And a protrusion 230 protruding upward at a predetermined height from the edge of the base 220.

The protrusion 230 protrudes upward, and is connected to the lower end of the swivel 200 to receive the motor 400 in the inner space.

One end of the link 520 is connected to the inner side of any two side portions 210 of the two or more side portions 210 and the elevator 530 is connected to the other end.

According to the present invention, by placing the motor at the lower portion of the swivel, the center of gravity of the top drive system can be lowered to improve the stability of the drill rig equipped with the top drive system.

In addition, since the gear can be disposed at the lower portion of the swivel, the length of the quill is shortened, so that the power loss rate supplied from the motor can be lowered, and the material cost can be saved in the production of the quill.

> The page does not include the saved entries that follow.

-- ==== Sys2Proof/Machine/Start.lean ====
section
/-! DEFINITION. Starts and resumption: the trigger and the steps of R90, the rows of R87, restoration (R84, R382), the boundaries
of the outage (R335, R517), abandoned starts (R100), the loss of VAON (R305), and the readiness of the control plane (R140). -/
namespace Sys2Proof.Machine

/-! ## The trigger (R86) -/

/-- The capacitance from which the start threshold is taken. -/
def State.startCUf (s : State) : Nat :=
  if s.clock.retentionLost = false ∧ (s.mode.ctxHealth = .healthy ∨ s.mode.ctxHealth = .unhealthy) then s.mode.ctxCUf else 1500

/-- The start condition: VMAIN at 10.5 V, and VHOLD at min(V_ADJ + 1 V, 10 V). -/
def State.startDue (s : State) (a : StartInput) : Bool :=
  s.asleep && decide (10500 ≤ a.vmainMv) && (decide (10000 ≤ a.vholdMv)
    || (decide (1000 ≤ a.vholdMv) && decide (vAdjSq s.startCUf ≤ (a.vholdMv - 1000) ^ 2)))

/-! ## The rows of R87 -/

/-- The newest valid run record. -/
def State.lastRun (s : State) : Option RunRec := logNewest s.store.runs

/-- The newest valid adjournment marker. -/
def State.lastMarker (s : State) : Option Marker := logNewest s.store.markers

/-- The marker that ends the last run. -/
def State.endMarker (s : State) : Option Marker :=
  match s.lastRun, s.lastMarker with
  | some r, some k => if k.run = r.run then some k else none
  | _, _ => none

/-- The row of R87, by the OUTCOME codes of R381. -/
def State.startRow (s : State) : Nat :=
  if s.lastRun.isNone then 0
  else match s.endMarker, s.clock.retentionLost with
    | some _, false => 1
    | some _, true => 2
    | none, false => 3
    | none, true => 4

/-- The mode recorded for a resumption (R99, R515): that of the marker that ends the last run, where it is BOOT that of the last
completed run, read as the MODE of the newest run record: DESIGN CHOICE, log entry 173; without a marker MODE_STATE, and COMMISSION
at first commissioning. -/
def State.recordedMode (s : State) : Mode :=
  match s.lastRun, s.endMarker with
  | none, _ => .commission
  | some r, some k => if k.mode = .boot then r.mode else k.mode
  | some _, none => s.mode.stored

/-- The checkpoint interval that was in force, as the newest valid device record holds it (R88); with no valid device record 10 s, the
interval of the unprotected policy: DESIGN CHOICE, log entry 174. -/
def State.ckptS (s : State) : Nat :=
  match s.store.deviceRec.newest with
  | some d => d.ckptS
  | none => 10

/-- S_rec: the largest sample index held in the store (R89). -/
def State.sRec (s : State) : Nat :=
  let pts := s.store.points.map fun d => match d.newest with
    | some r => r.sample
    | none => 0
  let bc := match logNewest s.store.bcs with
    | some b => b.exec
    | none => 0
  let run := match s.lastRun with
    | some r => r.firstSample
    | none => 0
  let dev := match s.store.deviceRec.newest with
    | some d => d.anchor.s
    | none => 0
  pts.foldl max (max bc (max run dev))

/-- S_stop of the outage (R517): that of the marker, the provisional one, or S_rec. -/
def State.outageStop (s : State) : Nat :=
  match s.endMarker with
  | some k => k.sStop
  | none => if s.startRow = 4 then s.sRec else s.mode.sStop

/-- The index of the first sample (R89). -/
def State.firstIndex (s : State) : Nat :=
  match s.startRow with
  | 0 => 0
  | 2 => s.outageStop + 1
  | 4 => s.sRec + 128000 * (s.ckptS + 1)
  | _ => s.mode.sStop + (s.clock.periods - s.clock.periodsAt) * 125 / 32

/-! ## Steps 1 and 2 -/

/-- Step 1: the bucks start, and the mode is BOOT. The ports' latches and queues are empty before the events of the start
(R149). -/
def State.bootPower (s : State) (a : StartInput) : State :=
  let s := s.eachPort fun q =>
    { q with latch := 0, latchSeq := List.replicate 64 0, notify := [], overflow := 0 }
  let s := s.onMode fun m => { m with mode := .boot, bootStep := 1 }
  let s := s.onPower fun p => { p with
    src := .vhold, vmainMv := a.vmainMv, vholdMv := a.vholdMv, vddioMv := a.vddioMv, extClock := a.extClock, pfail := false
    lean := false, test := .idle, testOp := none }
  s.onCp fun c => { c with resetNLow := a.resetNLow }

/-- What the start scan reads: invalid locations count in TORN, and each record's next write goes to the copy that does not hold
its newest value (R375, R377, R381). -/
def State.scanStore (s : State) : State :=
  let t := s.store
  let n := logTorn t.runs + logTorn t.markers + t.deviceRec.tornCount + t.seqRec.tornCount
    + (s.boundPoints.map fun m => (t.points.getD m {}).tornCount).sum
  (s.countTorn n).onStore fun t => { t with
    points := t.points.map Dual.settle, relayRecs := t.relayRecs.map Dual.settle, pqRecs := t.pqRecs.map Dual.settle
    seqRec := t.seqRec.settle, sealRec := t.sealRec.settle, evidRec := t.evidRec.settle, deviceRec := t.deviceRec.settle
    tornStart := satN 16 n }

/-- Step 2: the loader reads the store; the test access port and the control plane have their supply (R111, R116). -/
def State.bootScan (s : State) : State :=
  let row := s.startRow
  let rec_ := s.recordedMode
  let s := s.scanStore
  let s := s.onMode fun m => { m with bootStep := 2, outcome := row, before := rec_, debug := .d0, debugEnd := 0, d2Trace := false
                                      d2Entered := m.d2Entered && !s.power.fullRestart }
  let s := s.onTap fun t => { t with held := false }
  s.onCp fun c => { c with
    st := if c.resetNLow then .held else .starting, resetCause := if row = 0 then 0 else 5, watchdogMs := c.watchdogNext
    xtal := c.xtalNext, watchdogEvent := false }

/-! ## Step 3: the configuration, the sample index and device time -/

/-- A pair after the margin read of a start (R108, R437): bit B completed, and a weak bit A programmed again. -/
def OtpPair.repair (p : OtpPair) : OtpPair := if p.a then { p with b := true, weakA := false } else p

/-- Whether that repair programs anything. -/
def OtpPair.needsRepair (p : OtpPair) : Bool := p.a && (!p.b || p.weakA)

/-- Steps 1 and 2 of R452: the repairs and the keys (R108, R437, R448). -/
def State.repairOtp (s : State) : State :=
  let s := s.onOtp fun o => { o with
    l1 := o.l1.repair, l2 := o.l2.repair, l3 := o.l3.repair, rollback := o.rollback.map OtpPair.repair
    evidence := o.evidence.map fun l => l.map OtpPair.repair }
  let s := if s.life = .retired then s.onOtp Otp.burnSeeds else s
  let keys := s.life == .unsealed || s.life == .sealed
  s.onSec fun x => { x with
    idKey := keys && s.otp.idSeed.isSome, transportKey := keys && s.otp.transportSeed.isSome, entropyFailed := false }

/-- The whole committed configuration, as the configuration record holds it (R35). -/
def State.wholeConfig (s : State) : State :=
  let es := s.engine.effects.filter fun e => e.handed.isNone
  let s := es.foldl (State.applyItem false) (es.foldl (State.applyItem true) s)
  s.configured.onEngine fun e => { e with
    effects := [], commits := [], remaps := []
    banks := e.banks.map fun (b : Bank) => { b with old := none, pending := [] } }

/-- Device time at the first sample (R305, R306): that of the RTC, or where the RTC was lost the later of two values. -/
def State.startTime (s : State) : State :=
  let f := s.now
  let lost := s.clock.rtcLost
  let t0 := match s.lastMarker with
    | some k => k.timeStop
    | none => 0
  let t := match s.store.deviceRec.newest with
    | some d => max t0 (d.anchor.line f)
    | none => t0
  let s := if lost then s.onClock fun c => { c with
      rtc := t, rtcMilli := 0, slew := 0, slewNext := 0, timeUnset := true, rtcLost := false } else s
  let s := s.placeAnchor { s := f, t := s.clock.rtc, step := true }
  let s := s.onMode fun m => { m with triggerTime := s.time }
  if lost then s.driftEvent 2 0 else s

/-- A channel at its first sample: what belongs to its configuration and its counts since first commissioning stays. -/
def State.freshChannel (s : State) (c : Nat) : State :=
  let s := s.resetCheck c
  let f := s.now
  let lead := !(s.pointsLed c).isEmpty
  let s := s.onChan c fun h => {
    set := h.set, fs := h.fs, sags := h.sags, swells := h.swells, intrs := h.intrs, cycleNo := h.cycleNo, check := h.check
    detAt := f, f10From := f, secNo := f / slotsPerS, nextGate := if lead then f else 0 }
  s.restartChan c f true

/-- An island at a start: its fabric takes the form of UNCOMP (R198), its seconds test themselves (R180), and its comparisons count
anew. -/
def State.freshIsland (s : State) (n : Nat) : State :=
  let compressed := !bit (s.parN (0x708 + 32 * n)) 0
  s.onIsland n fun i => { i with
    compressed := compressed, refBad := 0, supBad := 0, good := 0, urgents := [], restoreOp := none, restoreGood := 0, restoreReady := false
    retireOp := none, selfAt := s.now, a := { failed := i.a.failed, selfDue := true }, b := { failed := i.b.failed } }

/-- The engine at a start, on ROM microcode (R90). -/
def State.freshEngine (s : State) : State :=
  s.onEngine fun e => { e with
    lanes := e.lanes.map fun (l : Lane) => { retired := l.retired, lastPass := l.lastPass, sig := l.sig }
    point := 6, clockPoint := 6, trim := 0, below := 0, down := false, romUcode := true, carried := [], redo := []
    busy := List.replicate 8 0, startAt := 0
    pairDone := [0, 0, 0, 0], runAhead := s.now, overPending := [] }

/-- A point at a start: no pending cycle is left, and what takes cycles to gather begins anew (R433). The slots that an abandoned
start or a failed run has left mirrored are carried to step 5 (R100). -/
def Point.fresh (p : Point) (kept : Bool) : Point :=
  { p with
    slots := [], prev := [], recent := [], expect := none, accum := [], causes := p.causes &&& 18, estEnd := p.estEnd &&& 18
    carryImp := if kept then p.pendImp else 0, carryExp := if kept then p.pendExp else 0
    pendImp := if kept then p.pendImp else 0, pendExp := if kept then p.pendExp else 0
    n13 := 0, c13 := 0, ask13 := false, block13 := 0, n14 := 0, c14 := 0, n16 := [0, 0, 0], c16 := 0, revQuanta := 0
    harmFlags := 1 }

1 is a side view showing a conventional drill ship performing a drilling operation at sea level;
2 is a view showing the structure of a conventional derrick;
3 is a sectional view showing a top drive system used in a conventional drilling operation;
4 is a schematic view of a top drive system of an offshore structure according to an embodiment of the present invention.
5 is a schematic view of a top drive system of an offshore structure according to another embodiment of the present invention.

Hereinafter, preferred embodiments of the present invention will be described with reference to the accompanying drawings. In the drawings, like reference numerals refer to like elements throughout. The same reference numerals in the drawings denote like elements throughout the drawings.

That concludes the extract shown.